> REQUIRED ACTION
When the line containing "0x08 rd rs1 (0#10 ++ sh))" appears in the entries below, begin printing there and stop after the line containing "(functAtomic 0 dbl))"; print each of those lines exactly and no other line.

> TASK DATA
-----

-- ==== Sys2Proof/Machine/IsaWord.lean ====
section
/-! DEFINITION. Instruction words (R100-R102, R157, R158, R189-R204, R255-R260): the words of an instruction and
the instruction words spell. -/

namespace Sys2Proof.Machine

/-! ## Forms (R101, R157) -/

/-- Form A: major, rd, rs1, rs2, function. -/
def wordA (major : BitVec 6) (rd rs1 rs2 : Reg) (funct : BitVec 11) : BitVec 32 :=
  major ++ rd ++ rs1 ++ rs2 ++ funct

/-- Form I: major, rd, rs1, imm16. -/
def wordI (major : BitVec 6) (rd rs1 : Reg) (imm : BitVec 16) : BitVec 32 := major ++ rd ++ rs1 ++ imm

/-- Form M. -/
def wordM (major : BitVec 6) (o : MemOp) : BitVec 32 :=
  major ++ o.rd ++ o.rb ++ o.mode ++ o.size ++ o.hint ++ o.disp

/-- Forms B and BI: major, rs1, rs2 or imm5, cond, off13. -/
def wordB (major : BitVec 6) (rs1 rs2 : Reg) (cond : BitVec 3) (off : BitVec 13) : BitVec 32 :=
  major ++ rs1 ++ rs2 ++ cond ++ off

/-- Form J. -/
def wordJ (major : BitVec 6) (off : BitVec 26) : BitVec 32 := major ++ off

/-- Form S: g, zero, sub-operation, imm12. -/
def wordS (g : Reg) (sub : BitVec 4) (imm : BitVec 12) : BitVec 32 := 0x20#6 ++ g ++ 0#5 ++ sub ++ imm

/-- Forms VA and VX. -/
def wordV (major : BitVec 6) (o : VecOp) (funct : BitVec 7) : BitVec 32 :=
  major ++ o.vd ++ o.vs1 ++ o.src2 ++ o.ty ++ o.m ++ funct

/-- Form VM with a hint and zero low bits, or a reduction's operation in bits 3:1 (R260). -/
def wordVM (major : BitVec 6) (o : VMemOp) (low : BitVec 4) : BitVec 32 :=
  major ++ o.v ++ o.rb ++ o.x ++ o.size ++ o.m ++ o.mode ++ o.ix ++ o.sc ++ low

/-- Words of TMMA (R190). -/
def wordsTmma (o : TmmaOp) : BitVec 32 × BitVec 32 :=
  (0x3F#6 ++ 0x0#4 ++ o.m ++ o.n ++ o.k ++ o.fa ++ o.acc,
   o.fw ++ o.acct ++ o.wt ++ o.t3 ++ o.t2 ++ o.t1 ++ o.t0 ++ o.amask ++ 0#7)

/-- Words of TLD, TST and TLDS (R197). -/
def wordsTileMem (top : BitVec 4) (o : TileMemOp) : BitVec 32 × BitVec 32 :=
  (0x3F#6 ++ top ++ o.rb ++ o.rs ++ o.tile ++ o.arr ++ o.tr ++ o.fmt ++ 0#1,
   o.rows ++ o.cols ++ o.hint ++ 0#18)

/-- Words of TACCV, TACCT and TACCS (R204). -/
def wordsTileMove (top : BitVec 4) (o : TileMoveOp) : BitVec 32 × BitVec 32 :=
  (0x3F#6 ++ top ++ o.rb ++ o.rs ++ o.arr ++ o.acct ++ o.fmt ++ 0#4,
   o.rows ++ o.gs ++ o.dtile ++ o.darr ++ o.hint ++ o.red ++ 0#13)

/-- Function field of an atomic: size, operation, five zero bits (R259). -/
def functAtomic (op : BitVec 4) (dbl : BitVec 1) : BitVec 11 := (1#1 ++ dbl) ++ op ++ 0#5

/-- Function field of a scalar reduction (R260). -/
def functRed (op : BitVec 3) : BitVec 11 := op ++ 0#8

/-- Major of an integer or floating-point vector instruction: the odd code for form VA, the next for VX. -/
def vecMajor (major : BitVec 6) (o : VecOp) : BitVec 6 := if o.scalar = 1#1 then major + 1 else major

/-! ## The words of an instruction -/

/-- A one-word instruction; its second word is none. -/
def one (x : BitVec 32) : Option (BitVec 32 × Option (BitVec 32)) := some (x, .none)

def two (x : BitVec 32 × BitVec 32) : Option (BitVec 32 × Option (BitVec 32)) := some (x.1, some x.2)

/-- The words of a command that is an instruction of a thread; none for every other command. -/
def wordsOf (i : Instr) : Option (BitVec 32 × Option (BitVec 32)) :=
  match i with
  | .add _ rd rs1 rs2 => one (wordA 0x01 rd rs1 rs2 0x000)
  | .sub _ rd rs1 rs2 => one (wordA 0x01 rd rs1 rs2 0x001)
  | .andR _ rd rs1 rs2 => one (wordA 0x01 rd rs1 rs2 0x002)
  | .orR _ rd rs1 rs2 => one (wordA 0x01 rd rs1 rs2 0x003)
  | .xorR _ rd rs1 rs2 => one (wordA 0x01 rd rs1 rs2 0x004)
  | .sll _ rd rs1 rs2 => one (wordA 0x01 rd rs1 rs2 0x005)
  | .srl _ rd rs1 rs2 => one (wordA 0x01 rd rs1 rs2 0x006)
  | .sra _ rd rs1 rs2 => one (wordA 0x01 rd rs1 rs2 0x007)
  | .minS _ rd rs1 rs2 => one (wordA 0x01 rd rs1 rs2 0x008)
  | .maxS _ rd rs1 rs2 => one (wordA 0x01 rd rs1 rs2 0x009)
  | .minu _ rd rs1 rs2 => one (wordA 0x01 rd rs1 rs2 0x00A)
  | .maxu _ rd rs1 rs2 => one (wordA 0x01 rd rs1 rs2 0x00B)
  | .addw _ rd rs1 rs2 => one (wordA 0x01 rd rs1 rs2 0x010)
  | .subw _ rd rs1 rs2 => one (wordA 0x01 rd rs1 rs2 0x011)
  | .mul _ rd rs1 rs2 => one (wordA 0x02 rd rs1 rs2 0x000)
  | .mulh _ rd rs1 rs2 => one (wordA 0x02 rd rs1 rs2 0x001)
  | .mulhu _ rd rs1 rs2 => one (wordA 0x02 rd rs1 rs2 0x002)
  | .divS _ rd rs1 rs2 => one (wordA 0x02 rd rs1 rs2 0x004)
  | .divu _ rd rs1 rs2 => one (wordA 0x02 rd rs1 rs2 0x005)
  | .rem _ rd rs1 rs2 => one (wordA 0x02 rd rs1 rs2 0x006)
  | .remu _ rd rs1 rs2 => one (wordA 0x02 rd rs1 rs2 0x007)
  | .seq _ rd rs1 rs2 => one (wordA 0x03 rd rs1 rs2 0x000)
  | .sne _ rd rs1 rs2 => one (wordA 0x03 rd rs1 rs2 0x001)
  | .slt _ rd rs1 rs2 => one (wordA 0x03 rd rs1 rs2 0x002)
  | .sge _ rd rs1 rs2 => one (wordA 0x03 rd rs1 rs2 0x003)
  | .sltu _ rd rs1 rs2 => one (wordA 0x03 rd rs1 rs2 0x004)
  | .sgeu _ rd rs1 rs2 => one (wordA 0x03 rd rs1 rs2 0x005)
  | .clz _ rd rs1 => one (wordA 0x01 rd rs1 0 0x00C)
  | .ctz _ rd rs1 => one (wordA 0x01 rd rs1 0 0x00D)
  | .popc _ rd rs1 => one (wordA 0x01 rd rs1 0 0x00E)
  | .addi _ rd rs1 imm => one (wordI 0x04 rd rs1 imm)
  | .andi _ rd rs1 imm => one (wordI 0x05 rd rs1 imm)
  | .ori _ rd rs1 imm => one (wordI 0x06 rd rs1 imm)
  | .xori _ rd rs1 imm => one (wordI 0x07 rd rs1 imm)
  | .slti _ rd rs1 imm => one (wordI 0x0B rd rs1 imm)
  | .sltiu _ rd rs1 imm => one (wordI 0x0C rd rs1 imm)
  | .cati _ rd rs1 imm => one (wordI 0x0D rd rs1 imm)
  | .rcati _ rd rs1 imm => one (wordI 0x0E rd rs1 imm)
  | .slli _ rd rs1 sh => one (wordI 0x08 rd rs1 (0#10 ++ sh))
  | .srli _ rd rs1 sh => one (wordI 0x09 rd rs1 (0#10 ++ sh))
  | .srai _ rd rs1 sh => one (wordI 0x0A rd rs1 (0#10 ++ sh))
  | .load _ op => one (wordM 0x10 op)
  | .loadS _ op => one (wordM 0x11 op)
  | .store _ op => one (wordM 0x12 op)
  | .fence _ => one (wordA 0x13 0 0 0 0x000)
  | .fenceWb _ rs1 rs2 => one (wordA 0x13 0 rs1 rs2 0x001)
  | .fenceInv _ rs1 rs2 => one (wordA 0x13 0 rs1 rs2 0x002)
  | .fenceI _ => one (wordA 0x13 0 0 0 0x003)
  | .aswap _ rd rs1 rs2 dbl => one (wordA 0x14 rd rs1 rs2 (functAtomic 0 dbl))
  | .aadd _ rd rs1 rs2 dbl => one (wordA 0x14 rd rs1 rs2 (functAtomic 1 dbl))
  | .aand _ rd rs1 rs2 dbl => one (wordA 0x14 rd rs1 rs2 (functAtomic 2 dbl))
  | .aor _ rd rs1 rs2 dbl => one (wordA 0x14 rd rs1 rs2 (functAtomic 3 dbl))
  | .axor _ rd rs1 rs2 dbl => one (wordA 0x14 rd rs1 rs2 (functAtomic 4 dbl))
  | .amin _ rd rs1 rs2 dbl => one (wordA 0x14 rd rs1 rs2 (functAtomic 5 dbl))
  | .amax _ rd rs1 rs2 dbl => one (wordA 0x14 rd rs1 rs2 (functAtomic 6 dbl))
  | .aminu _ rd rs1 rs2 dbl => one (wordA 0x14 rd rs1 rs2 (functAtomic 7 dbl))
  | .amaxu _ rd rs1 rs2 dbl => one (wordA 0x14 rd rs1 rs2 (functAtomic 8 dbl))
  | .acas _ rd rs1 rs2 dbl => one (wordA 0x14 rd rs1 rs2 (functAtomic 9 dbl))
  | .redInt32Add _ rs1 rs2 => one (wordA 0x15 0 rs1 rs2 (functRed 0))
  | .redFp32Add _ rs1 rs2 => one (wordA 0x15 0 rs1 rs2 (functRed 1))
  | .redBf16Add _ rs1 rs2 => one (wordA 0x15 0 rs1 rs2 (functRed 2))
  | .redInt32Max _ rs1 rs2 => one (wordA 0x15 0 rs1 rs2 (functRed 3))
  | .redFp32Max _ rs1 rs2 => one (wordA 0x15 0 rs1 rs2 (functRed 4))
  | .redBf16Max _ rs1 rs2 => one (wordA 0x15 0 rs1 rs2 (functRed 5))
  | .vredInt32Add _ op => one (wordVM 0x16 op (0#3 ++ 0#1))
  | .vredFp32Add _ op => one (wordVM 0x16 op (1#3 ++ 0#1))
  | .vredBf16Add _ op => one (wordVM 0x16 op (2#3 ++ 0#1))
  | .vredInt32Max _ op => one (wordVM 0x16 op (3#3 ++ 0#1))
  | .vredFp32Max _ op => one (wordVM 0x16 op (4#3 ++ 0#1))
  | .vredBf16Max _ op => one (wordVM 0x16 op (5#3 ++ 0#1))
  | .branch _ rs1 rs2 cond off => one (wordB 0x18 rs1 rs2 cond off)
  | .branchI _ rs1 imm cond off => one (wordB 0x19 rs1 imm cond off)
  | .jump _ off => one (wordJ 0x1A off)
  | .call _ off => one (wordJ 0x1B off)
  | .jr _ rs1 => one (wordA 0x1C 0 rs1 0 0x000)
  | .callr _ rs1 => one (wordA 0x1C 0 rs1 0 0x001)
  | .ret _ => one (wordA 0x1C 0 0 0 0x002)
  | .loopR _ n rs len => one (0x1D#6 ++ n ++ rs ++ 0#7 ++ len)
  | .loopi _ n count len => one (0x1E#6 ++ n ++ count ++ len)
  | .lclr _ n => one (0x1F#6 ++ n ++ 0#24)
  | .trap _ num => one (wordS 0 0x0 num)
  | .endTask _ => one (wordS 0 0x1 0)
  | .rfx _ => one (wordS 0 0x2 0)
  | .wait _ => one (wordS 0 0x3 0)
  | .mfsr _ g sr => one (wordS g 0x4 sr)
  | .mtsr _ g sr => one (wordS g 0x5 sr)
  | .sync _ => one (wordS 0 0x6 0)
  | .leaseWrite _ g => one (wordS g 0x5 0x050)
  | .vfstatClr _ g => one (wordS g 0x5 0x033)
  | .vld _ op => one (wordVM 0x21 op (op.hint ++ 0#2))
  | .vst _ op => one (wordVM 0x22 op (op.hint ++ 0#2))
  | .vadd _ op => one (wordV (vecMajor 0x23 op) op 0x00)
  | .vsub _ op => one (wordV (vecMajor 0x23 op) op 0x01)
  | .vmul _ op => one (wordV (vecMajor 0x23 op) op 0x02)
  | .vmulh _ op => one (wordV (vecMajor 0x23 op) op 0x03)
  | .vmulhu _ op => one (wordV (vecMajor 0x23 op) op 0x04)
  | .vmin _ op => one (wordV (vecMajor 0x23 op) op 0x05)
  | .vmax _ op => one (wordV (vecMajor 0x23 op) op 0x06)
  | .vminu _ op => one (wordV (vecMajor 0x23 op) op 0x07)
  | .vmaxu _ op => one (wordV (vecMajor 0x23 op) op 0x08)
  | .vand _ op => one (wordV (vecMajor 0x23 op) op 0x09)
  | .vor _ op => one (wordV (vecMajor 0x23 op) op 0x0A)
  | .vxor _ op => one (wordV (vecMajor 0x23 op) op 0x0B)
  | .vsll _ op => one (wordV (vecMajor 0x23 op) op 0x0C)
  | .vsrl _ op => one (wordV (vecMajor 0x23 op) op 0x0D)
  | .vsra _ op => one (wordV (vecMajor 0x23 op) op 0x0E)
  | .vsadd _ op => one (wordV (vecMajor 0x23 op) op 0x10)
  | .vsaddu _ op => one (wordV (vecMajor 0x23 op) op 0x11)
  | .vssub _ op => one (wordV (vecMajor 0x23 op) op 0x12)
  | .vssubu _ op => one (wordV (vecMajor 0x23 op) op 0x13)
  | .vsmulr _ op => one (wordV (vecMajor 0x23 op) op 0x14)
  | .vrsra _ op => one (wordV (vecMajor 0x23 op) op 0x15)
  | .vrsrl _ op => one (wordV (vecMajor 0x23 op) op 0x16)
  | .vnars _ op => one (wordV (vecMajor 0x23 op) op 0x17)
  | .vnaru _ op => one (wordV (vecMajor 0x23 op) op 0x18)
  | .vfadd _ op => one (wordV (vecMajor 0x25 op) op 0x00)
  | .vfsub _ op => one (wordV (vecMajor 0x25 op) op 0x01)
  | .vfmul _ op => one (wordV (vecMajor 0x25 op) op 0x02)
  | .vfma _ op => one (wordV (vecMajor 0x25 op) op 0x03)
  | .vfnms _ op => one (wordV (vecMajor 0x25 op) op 0x04)
  | .vfmin _ op => one (wordV (vecMajor 0x25 op) op 0x05)
  | .vfmax _ op => one (wordV (vecMajor 0x25 op) op 0x06)
  | .vfdiv _ op => one (wordV (vecMajor 0x25 op) op 0x07)
  | .vfsqrt _ op => one (wordV (vecMajor 0x25 op) op 0x08)
  | .vceq _ op => one (wordV 0x27 op 0x00)
  | .vcne _ op => one (wordV 0x27 op 0x01)
  | .vclt _ op => one (wordV 0x27 op 0x02)
  | .vcltu _ op => one (wordV 0x27 op 0x03)
  | .vcle _ op => one (wordV 0x27 op 0x04)
  | .vcleu _ op => one (wordV 0x27 op 0x05)
  | .vcfeq _ op => one (wordV 0x27 op 0x08)
  | .vcflt _ op => one (wordV 0x27 op 0x09)
  | .vcfle _ op => one (wordV 0x27 op 0x0A)
  | .vcfun _ op => one (wordV 0x27 op 0x0B)
  | .vrsum _ op => one (wordV 0x29 op 0x00)
  | .vrmax _ op => one (wordV 0x29 op 0x01)
  | .vrmin _ op => one (wordV 0x29 op 0x02)
  | .vrmaxu _ op => one (wordV 0x29 op 0x03)
  | .vrminu _ op => one (wordV 0x29 op 0x04)
  | .vrfsum _ op => one (wordV 0x29 op 0x08)
  | .vrfmax _ op => one (wordV 0x29 op 0x09)
  | .vrfmin _ op => one (wordV 0x29 op 0x0A)
  | .vmv _ op => one (wordV 0x2A op 0x00)
  | .vbcast _ op => one (wordV 0x2A op 0x01)
  | .vext _ op => one (wordV 0x2A op 0x02)
  | .vins _ op => one (wordV 0x2A op 0x03)
  | .vindex _ op => one (wordV 0x2A op 0x04)
  | .vshdn _ op => one (wordV 0x2A op 0x05)
  | .vshup _ op => one (wordV 0x2A op 0x06)
  | .vrng _ op => one (wordV 0x2A op 0x07)
  | .vmand _ op => one (wordV 0x2B op 0x00)
  | .vmor _ op => one (wordV 0x2B op 0x01)
  | .vmxor _ op => one (wordV 0x2B op 0x02)
  | .vmandn _ op => one (wordV 0x2B op 0x03)
  | .vmcount _ op => one (wordV 0x2B op 0x04)
  | .vmlow _ op => one (wordV 0x2B op 0x05)
  | .vcvt _ op => one (0x28#6 ++ op.vd ++ op.vs1 ++ op.vs2 ++ op.src ++ op.dst ++ 0#3)
  | .setvc _ rd rs1 size => one (0x2F#6 ++ rd ++ rs1 ++ 0#5 ++ size ++ 0#1 ++ 0#1 ++ 0x00#7)
  | .tmma _ op => two (wordsTmma op)
  | .tld _ op => two (wordsTileMem 0x1 op)
  | .tst _ op => two (wordsTileMem 0x2 op)
  | .tlds _ op => two (wordsTileMem 0x3 op)
  | .taccv _ op => two (wordsTileMove 0x4 op)
  | .tacct _ op => two (wordsTileMove 0x5 op)
  | .taccs _ op => two (wordsTileMove 0x6 op)
  | _ => .none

-----

> ANSWER SECTION
  | .slli _ rd rs1 sh => one (wordI 0x08 rd rs1 (0#10 ++ sh))
  | .srli _ rd rs1 sh => one (wordI 0x09 rd rs1 (0#10 ++ sh))
  | .srai _ rd rs1 sh => one (wordI 0x0A rd rs1 (0#10 ++ sh))
  | .load _ op => one (wordM 0x10 op)
  | .loadS _ op => one (wordM 0x11 op)
  | .store _ op => one (wordM 0x12 op)
  | .fence _ => one (wordA 0x13 0 0 0 0x000)
  | .fenceWb _ rs1 rs2 => one (wordA 0x13 0 rs1 rs2 0x001)
  | .fenceInv _ rs1 rs2 => one (wordA 0x13 0 rs1 rs2 0x002)
  | .fenceI _ => one (wordA 0x13 0 0 0 0x003)
  | .aswap _ rd rs1 rs2 dbl => one (wordA 0x14 rd rs1 rs2 (functAtomic 0 dbl))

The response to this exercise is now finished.